Which lines of the entries hold the string "specStaging"? Copy each one.

**Task data**

====================

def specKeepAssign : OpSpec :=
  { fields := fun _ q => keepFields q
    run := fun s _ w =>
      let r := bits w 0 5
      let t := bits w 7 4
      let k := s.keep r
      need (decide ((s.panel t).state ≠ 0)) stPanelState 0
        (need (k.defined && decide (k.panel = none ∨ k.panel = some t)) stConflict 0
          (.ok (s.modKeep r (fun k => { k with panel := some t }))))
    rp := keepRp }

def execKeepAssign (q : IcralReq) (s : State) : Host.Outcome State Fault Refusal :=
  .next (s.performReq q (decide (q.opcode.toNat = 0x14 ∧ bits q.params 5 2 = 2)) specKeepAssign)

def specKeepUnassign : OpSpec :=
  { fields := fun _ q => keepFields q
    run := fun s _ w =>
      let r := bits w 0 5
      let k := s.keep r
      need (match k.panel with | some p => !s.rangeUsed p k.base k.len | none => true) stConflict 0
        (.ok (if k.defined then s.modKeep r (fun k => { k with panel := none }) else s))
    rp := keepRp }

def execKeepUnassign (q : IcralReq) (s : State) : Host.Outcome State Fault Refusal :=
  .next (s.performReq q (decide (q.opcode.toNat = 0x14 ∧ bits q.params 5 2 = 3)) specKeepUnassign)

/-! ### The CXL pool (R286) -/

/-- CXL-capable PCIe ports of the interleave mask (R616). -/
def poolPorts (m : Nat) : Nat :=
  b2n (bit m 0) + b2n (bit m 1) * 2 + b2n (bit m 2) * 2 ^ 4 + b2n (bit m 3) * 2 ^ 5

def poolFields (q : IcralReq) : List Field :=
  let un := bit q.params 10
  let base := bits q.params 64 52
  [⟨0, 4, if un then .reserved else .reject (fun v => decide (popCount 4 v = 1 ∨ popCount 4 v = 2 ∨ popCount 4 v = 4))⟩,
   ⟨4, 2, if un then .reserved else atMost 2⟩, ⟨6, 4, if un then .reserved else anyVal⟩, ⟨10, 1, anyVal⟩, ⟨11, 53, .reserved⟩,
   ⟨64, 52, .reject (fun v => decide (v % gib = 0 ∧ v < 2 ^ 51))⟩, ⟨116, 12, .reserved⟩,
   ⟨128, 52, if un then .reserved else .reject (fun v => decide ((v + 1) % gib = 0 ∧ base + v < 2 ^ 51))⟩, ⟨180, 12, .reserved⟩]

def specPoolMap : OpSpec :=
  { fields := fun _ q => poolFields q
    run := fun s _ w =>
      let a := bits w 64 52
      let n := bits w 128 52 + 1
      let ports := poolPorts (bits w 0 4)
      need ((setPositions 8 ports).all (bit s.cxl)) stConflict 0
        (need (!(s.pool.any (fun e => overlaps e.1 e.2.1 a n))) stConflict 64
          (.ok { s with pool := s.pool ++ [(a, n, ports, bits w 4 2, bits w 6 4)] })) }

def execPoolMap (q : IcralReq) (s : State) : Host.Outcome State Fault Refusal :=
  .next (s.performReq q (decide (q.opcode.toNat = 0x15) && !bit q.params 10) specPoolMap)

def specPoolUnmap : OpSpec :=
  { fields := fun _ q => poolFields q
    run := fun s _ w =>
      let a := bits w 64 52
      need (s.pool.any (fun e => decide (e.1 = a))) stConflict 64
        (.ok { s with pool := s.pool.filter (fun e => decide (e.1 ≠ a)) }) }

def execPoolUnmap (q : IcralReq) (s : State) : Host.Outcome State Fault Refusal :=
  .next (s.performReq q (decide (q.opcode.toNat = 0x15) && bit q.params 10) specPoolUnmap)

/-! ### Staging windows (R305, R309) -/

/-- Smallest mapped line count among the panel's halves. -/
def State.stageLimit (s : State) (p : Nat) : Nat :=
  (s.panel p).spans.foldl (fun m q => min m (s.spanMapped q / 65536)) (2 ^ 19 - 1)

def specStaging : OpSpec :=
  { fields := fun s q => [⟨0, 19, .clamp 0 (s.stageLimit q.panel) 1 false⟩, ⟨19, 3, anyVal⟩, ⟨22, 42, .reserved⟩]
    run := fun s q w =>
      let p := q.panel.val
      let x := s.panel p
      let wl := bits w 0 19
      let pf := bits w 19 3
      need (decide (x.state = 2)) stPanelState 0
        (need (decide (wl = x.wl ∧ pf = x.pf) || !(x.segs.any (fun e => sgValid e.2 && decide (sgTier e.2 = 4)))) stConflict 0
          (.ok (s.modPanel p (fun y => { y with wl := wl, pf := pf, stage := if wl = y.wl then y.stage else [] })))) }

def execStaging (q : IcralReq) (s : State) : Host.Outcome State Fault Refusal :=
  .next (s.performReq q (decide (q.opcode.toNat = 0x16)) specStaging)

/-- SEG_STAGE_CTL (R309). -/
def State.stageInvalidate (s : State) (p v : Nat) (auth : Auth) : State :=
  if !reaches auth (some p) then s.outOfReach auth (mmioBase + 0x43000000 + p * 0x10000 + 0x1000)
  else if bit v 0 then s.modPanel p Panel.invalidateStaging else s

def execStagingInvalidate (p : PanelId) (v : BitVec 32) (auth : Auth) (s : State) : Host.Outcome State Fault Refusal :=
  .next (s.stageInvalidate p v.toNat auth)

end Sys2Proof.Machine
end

====================

**Task result**
def specStaging : OpSpec :=
  .next (s.performReq q (decide (q.opcode.toNat = 0x16)) specStaging)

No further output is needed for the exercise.